• [What you should do]:
In the material below, find the line containing "case1 => simp [words]" and the line containing "exact ih w hw", then reproduce exactly both of them and every line between, and nothing else.

<<<<

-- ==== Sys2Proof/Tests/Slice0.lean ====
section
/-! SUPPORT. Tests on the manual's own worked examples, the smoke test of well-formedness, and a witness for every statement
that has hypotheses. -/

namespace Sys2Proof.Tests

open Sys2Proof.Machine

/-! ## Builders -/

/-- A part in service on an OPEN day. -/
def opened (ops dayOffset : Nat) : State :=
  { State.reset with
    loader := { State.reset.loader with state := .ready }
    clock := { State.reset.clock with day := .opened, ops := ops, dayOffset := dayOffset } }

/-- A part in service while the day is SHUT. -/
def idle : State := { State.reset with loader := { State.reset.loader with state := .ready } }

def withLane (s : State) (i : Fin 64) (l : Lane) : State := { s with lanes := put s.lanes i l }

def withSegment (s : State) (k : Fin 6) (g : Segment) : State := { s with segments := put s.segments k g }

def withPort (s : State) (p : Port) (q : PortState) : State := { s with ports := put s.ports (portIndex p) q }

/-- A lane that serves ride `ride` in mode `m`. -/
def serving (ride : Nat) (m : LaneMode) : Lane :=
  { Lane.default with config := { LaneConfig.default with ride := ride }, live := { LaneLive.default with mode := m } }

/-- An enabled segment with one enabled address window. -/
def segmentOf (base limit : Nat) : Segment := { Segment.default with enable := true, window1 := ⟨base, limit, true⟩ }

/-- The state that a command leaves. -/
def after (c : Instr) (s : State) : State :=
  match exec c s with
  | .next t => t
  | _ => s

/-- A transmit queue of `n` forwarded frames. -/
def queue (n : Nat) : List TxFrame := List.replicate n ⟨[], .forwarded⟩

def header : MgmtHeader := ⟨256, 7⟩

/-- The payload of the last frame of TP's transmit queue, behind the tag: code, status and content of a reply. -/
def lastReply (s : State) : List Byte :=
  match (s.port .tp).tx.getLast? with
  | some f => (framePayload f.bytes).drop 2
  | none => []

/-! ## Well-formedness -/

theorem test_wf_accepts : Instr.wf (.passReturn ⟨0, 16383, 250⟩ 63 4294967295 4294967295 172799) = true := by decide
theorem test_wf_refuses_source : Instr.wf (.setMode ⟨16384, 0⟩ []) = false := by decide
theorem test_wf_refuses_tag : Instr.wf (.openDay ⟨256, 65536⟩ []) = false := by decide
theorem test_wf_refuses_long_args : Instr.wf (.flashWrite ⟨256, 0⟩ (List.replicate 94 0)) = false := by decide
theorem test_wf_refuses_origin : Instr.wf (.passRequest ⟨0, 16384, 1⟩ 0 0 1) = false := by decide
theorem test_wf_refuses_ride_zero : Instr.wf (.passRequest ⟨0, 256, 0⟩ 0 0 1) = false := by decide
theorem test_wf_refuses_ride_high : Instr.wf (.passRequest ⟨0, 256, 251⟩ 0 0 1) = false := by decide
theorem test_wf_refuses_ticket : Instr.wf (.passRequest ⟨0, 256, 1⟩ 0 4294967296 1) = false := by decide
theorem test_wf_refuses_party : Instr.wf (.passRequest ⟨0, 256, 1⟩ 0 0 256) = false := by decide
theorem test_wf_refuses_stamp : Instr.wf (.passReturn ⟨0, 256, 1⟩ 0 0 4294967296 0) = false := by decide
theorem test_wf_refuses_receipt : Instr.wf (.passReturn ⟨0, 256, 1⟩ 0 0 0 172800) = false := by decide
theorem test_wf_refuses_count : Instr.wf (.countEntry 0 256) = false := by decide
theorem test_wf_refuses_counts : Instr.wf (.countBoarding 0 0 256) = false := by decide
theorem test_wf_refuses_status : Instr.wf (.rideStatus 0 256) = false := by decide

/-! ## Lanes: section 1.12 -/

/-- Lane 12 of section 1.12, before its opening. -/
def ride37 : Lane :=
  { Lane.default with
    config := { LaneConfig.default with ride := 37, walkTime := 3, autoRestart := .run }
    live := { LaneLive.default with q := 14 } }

>>>>
<<<<

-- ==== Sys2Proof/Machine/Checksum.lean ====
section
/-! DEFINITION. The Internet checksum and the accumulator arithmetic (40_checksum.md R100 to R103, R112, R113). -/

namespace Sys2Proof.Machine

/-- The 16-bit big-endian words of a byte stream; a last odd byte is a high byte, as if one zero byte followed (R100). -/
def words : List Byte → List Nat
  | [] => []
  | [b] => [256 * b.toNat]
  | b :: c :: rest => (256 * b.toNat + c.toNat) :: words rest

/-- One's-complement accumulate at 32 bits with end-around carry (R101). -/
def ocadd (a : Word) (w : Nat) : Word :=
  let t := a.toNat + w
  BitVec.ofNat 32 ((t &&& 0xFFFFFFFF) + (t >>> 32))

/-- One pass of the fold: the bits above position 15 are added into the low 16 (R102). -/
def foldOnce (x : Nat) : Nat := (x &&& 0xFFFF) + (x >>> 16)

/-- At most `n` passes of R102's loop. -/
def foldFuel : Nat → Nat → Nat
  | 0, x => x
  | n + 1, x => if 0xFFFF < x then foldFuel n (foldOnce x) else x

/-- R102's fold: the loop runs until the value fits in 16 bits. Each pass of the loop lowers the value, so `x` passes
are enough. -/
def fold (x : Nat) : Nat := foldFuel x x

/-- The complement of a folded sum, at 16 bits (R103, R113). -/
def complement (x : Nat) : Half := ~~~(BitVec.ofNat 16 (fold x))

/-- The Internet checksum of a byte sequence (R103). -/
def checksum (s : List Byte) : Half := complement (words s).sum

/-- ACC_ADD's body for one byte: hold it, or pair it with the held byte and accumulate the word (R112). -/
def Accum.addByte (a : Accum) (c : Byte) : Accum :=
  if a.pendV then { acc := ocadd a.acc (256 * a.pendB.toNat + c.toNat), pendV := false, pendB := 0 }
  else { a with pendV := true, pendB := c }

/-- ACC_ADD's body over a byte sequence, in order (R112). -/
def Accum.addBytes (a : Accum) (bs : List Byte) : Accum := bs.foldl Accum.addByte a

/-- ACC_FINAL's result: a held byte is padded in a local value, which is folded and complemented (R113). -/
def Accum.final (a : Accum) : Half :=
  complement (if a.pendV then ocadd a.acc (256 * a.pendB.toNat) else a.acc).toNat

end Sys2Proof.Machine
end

>>>>
<<<<

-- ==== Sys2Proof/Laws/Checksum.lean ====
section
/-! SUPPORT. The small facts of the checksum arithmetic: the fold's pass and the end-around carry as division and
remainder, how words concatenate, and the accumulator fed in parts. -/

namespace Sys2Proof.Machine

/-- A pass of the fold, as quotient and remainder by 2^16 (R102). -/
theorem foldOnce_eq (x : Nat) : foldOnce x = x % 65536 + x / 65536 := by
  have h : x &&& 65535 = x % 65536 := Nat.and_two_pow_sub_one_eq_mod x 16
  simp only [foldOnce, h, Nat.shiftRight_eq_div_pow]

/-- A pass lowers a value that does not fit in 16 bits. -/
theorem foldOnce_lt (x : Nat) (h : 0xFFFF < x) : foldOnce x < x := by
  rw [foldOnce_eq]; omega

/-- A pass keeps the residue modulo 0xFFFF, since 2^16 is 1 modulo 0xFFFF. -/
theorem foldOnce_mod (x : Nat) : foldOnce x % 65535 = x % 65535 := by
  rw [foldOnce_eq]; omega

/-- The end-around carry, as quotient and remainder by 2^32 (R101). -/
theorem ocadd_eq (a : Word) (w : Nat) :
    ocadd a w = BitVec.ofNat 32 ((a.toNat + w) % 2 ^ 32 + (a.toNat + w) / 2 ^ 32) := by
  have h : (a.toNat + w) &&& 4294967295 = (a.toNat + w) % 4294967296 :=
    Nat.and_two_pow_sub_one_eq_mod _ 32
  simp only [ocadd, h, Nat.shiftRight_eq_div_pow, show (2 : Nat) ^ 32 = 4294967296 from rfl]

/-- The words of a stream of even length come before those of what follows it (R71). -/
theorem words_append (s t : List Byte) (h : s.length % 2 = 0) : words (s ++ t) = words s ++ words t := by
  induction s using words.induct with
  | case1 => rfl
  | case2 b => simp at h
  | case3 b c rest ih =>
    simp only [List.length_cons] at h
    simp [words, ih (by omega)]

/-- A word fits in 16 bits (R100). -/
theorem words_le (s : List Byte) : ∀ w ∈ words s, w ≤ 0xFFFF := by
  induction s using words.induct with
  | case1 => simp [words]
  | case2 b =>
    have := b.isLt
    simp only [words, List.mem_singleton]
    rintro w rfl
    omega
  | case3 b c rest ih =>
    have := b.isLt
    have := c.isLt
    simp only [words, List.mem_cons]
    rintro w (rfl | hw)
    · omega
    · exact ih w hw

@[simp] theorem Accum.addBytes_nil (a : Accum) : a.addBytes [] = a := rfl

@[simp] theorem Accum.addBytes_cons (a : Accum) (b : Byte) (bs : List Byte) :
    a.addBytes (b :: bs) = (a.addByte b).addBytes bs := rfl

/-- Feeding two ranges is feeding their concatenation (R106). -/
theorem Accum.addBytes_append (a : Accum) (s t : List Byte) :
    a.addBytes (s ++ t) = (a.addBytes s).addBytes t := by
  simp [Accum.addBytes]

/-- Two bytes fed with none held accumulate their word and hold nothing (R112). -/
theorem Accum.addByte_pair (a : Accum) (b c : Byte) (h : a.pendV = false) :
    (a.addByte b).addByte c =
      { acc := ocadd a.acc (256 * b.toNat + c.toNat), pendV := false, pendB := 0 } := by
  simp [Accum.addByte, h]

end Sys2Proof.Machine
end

>>>>

• [Problem solution]:
  | case1 => simp [words]
  | case2 b =>
    have := b.isLt
    simp only [words, List.mem_singleton]
    rintro w rfl
    omega
  | case3 b c rest ih =>
    have := b.isLt
    have := c.isLt
    simp only [words, List.mem_cons]
    rintro w (rfl | hw)
    · omega
    · exact ih w hw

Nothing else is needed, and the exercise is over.